Background

Brugia malayi is a mosquito-borne nematode parasite and a cause of lymphatic filariasis in humans [1]. The parasite is transmitted when third stage larvae (L3) of B. malayi enter the human host following a bite by an infective mosquito. Control is based on treatment of microfilaria (MF) carriers and anti-mosquito measures that decrease transmission; no vaccines are available for prevention of infection.

Prior studies have shown that a degree of protective immunity to filariasis can be induced in animals by vaccination with irradiated L3 [2, 3]. The potential for use of live filariasis vaccines in humans is limited because of safety issues and limited availability of larvae. Several laboratories are working to develop effective recombinant antigen-based vaccines that would be more practical and effective than live parasite vaccines.

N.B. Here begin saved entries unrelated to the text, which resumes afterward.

-- ==== Sys2Proof/Machine/Lifecycle.lean ====
section
/-! DEFINITION. The micro-steps of Initialize and FreeContext (40_lifecycle.md), and of the illegal command (R76). -/

namespace Sys2Proof.Machine

/-- `I0`: the output-handle slot (R101). -/
def microI0 (s : State) : State :=
  if cmdSlotOk s then goto .i1 s else respond .invalidSlot 0#16 s

/-- `I1`: both lines are valid (R101). -/
def microI1 (s : State) : State :=
  if validLine s.cfg (cmdClockLine s) && validLine s.cfg (cmdDataLine s) then goto .i2 s
  else respond .invalidLine 0#16 s

/-- `I2`: the address contract, reserved tested before too large (R101, R102). -/
def microI2 (s : State) : State :=
  if reservedAddress (shiftedAddress (cmdPeerAddress s)) then respond .reservedAddr 0#16 s
  else if addressTooLarge (shiftedAddress (cmdPeerAddress s)) then respond .addrTooLarge 0#16 s
  else goto .i3 s

/-- `I3`: the slot is free, then `LineCfg` (R101, R107). -/
def microI3 (s : State) : State :=
  if ctxValid s then respond .alloc 0#16 s
  else
    let a := lineCfg (cmdClockLine s) (cmdDataLine s) s
    match a.1 with
    | .ok => goto .i4 a.2
    | .fail => respond .lineConfig 0#16 a.2

/-- `I4`: the data line high, first (R101, R104). -/
def microI4 (s : State) : State :=
  goto .i5 (lineWrite (cmdDataLine s) true s)

/-- `I5`: then the clock line high (R101, R104). -/
def microI5 (s : State) : State :=
  goto .i6 (lineWrite (cmdClockLine s) true s)

/-- The context that `I6` constructs with the tag `t` (R105). -/
def freshContext (t : Handle) (s : State) : Context where
  addrS := storedAddress (cmdPeerAddress s)
  clockLine := cmdClockLine s
  dataLine := cmdDataLine s
  ackEnabled := cmdAck s
  state := .ready
  ackEventCount := 0
  selfTag := t

/-- `I6`: draw the tag and construct the context (R101, R105). -/
def microI6 (s : State) : State :=
  let t := drawTag s
  goto .i7 (setCtx (freshContext t.1 s) t.2)

/-- `I7`: arm the interrupt if asked for; on failure the partially constructed context is released (R101, R106). -/
def microI7 (s : State) : State :=
  withCtx s fun c =>
    if c.ackEnabled then
      let a := armIrq c.dataLine s
      match a.1 with
      | .ok => goto .i8 (setArmed a.2)
      | .fail => respond .irqArm 0#16 (releaseCtx a.2)
    else goto .i8 s

/-- `I8`: success, with the tag as the handle (R101, R79). -/
def microI8 (s : State) : State :=
  withCtx s fun c => respond .ok c.selfTag s

/-- `F0`: the null handle is a no-op success (R110, R112). -/
def microF0 (s : State) : State :=
  if cmdHandle s = 0#16 then respond .ok 0#16 s else goto .f1 s

/-- `F1`: the handle check; on failure nothing is released (R110, R111). -/
def microF1 (s : State) : State :=
  handleCheck .f2 s

/-- `F2`: disarm, drop a pending edge, release the context; the lines keep their levels (R110, R113). -/
def microF2 (s : State) : State :=
  respond .ok 0#16 (releaseCtx (disarm s))

/-- `X0`: the illegal command (R76). -/
def microX0 (s : State) : State :=
  respond .illegalCmd 0#16 s

end Sys2Proof.Machine
end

DNA vaccination is a promising approach that may have advantages over vaccination with live parasites or protein antigens. DNA vaccines have been shown to be an effective means of generating cellular and humoral immune responses, and they have conferred protection against a wide range of infectious agents including viruses, parasites, and bacteria in animal models (reviewed in [4]).

We have previously reported that vaccination with recombinant B. malayi paramyosin (BM5) protein induced partial immunity to challenge infections in jirds [5]. More recently, we reported that mice injected IM with plasmid DNA encoding BM5 developed antigen-specific humoral and cellular immune responses [6]. However, this vaccination failed to protect jirds from challenge infections. These results raised the issue of how to optimize DNA vaccination to induce protective immunity.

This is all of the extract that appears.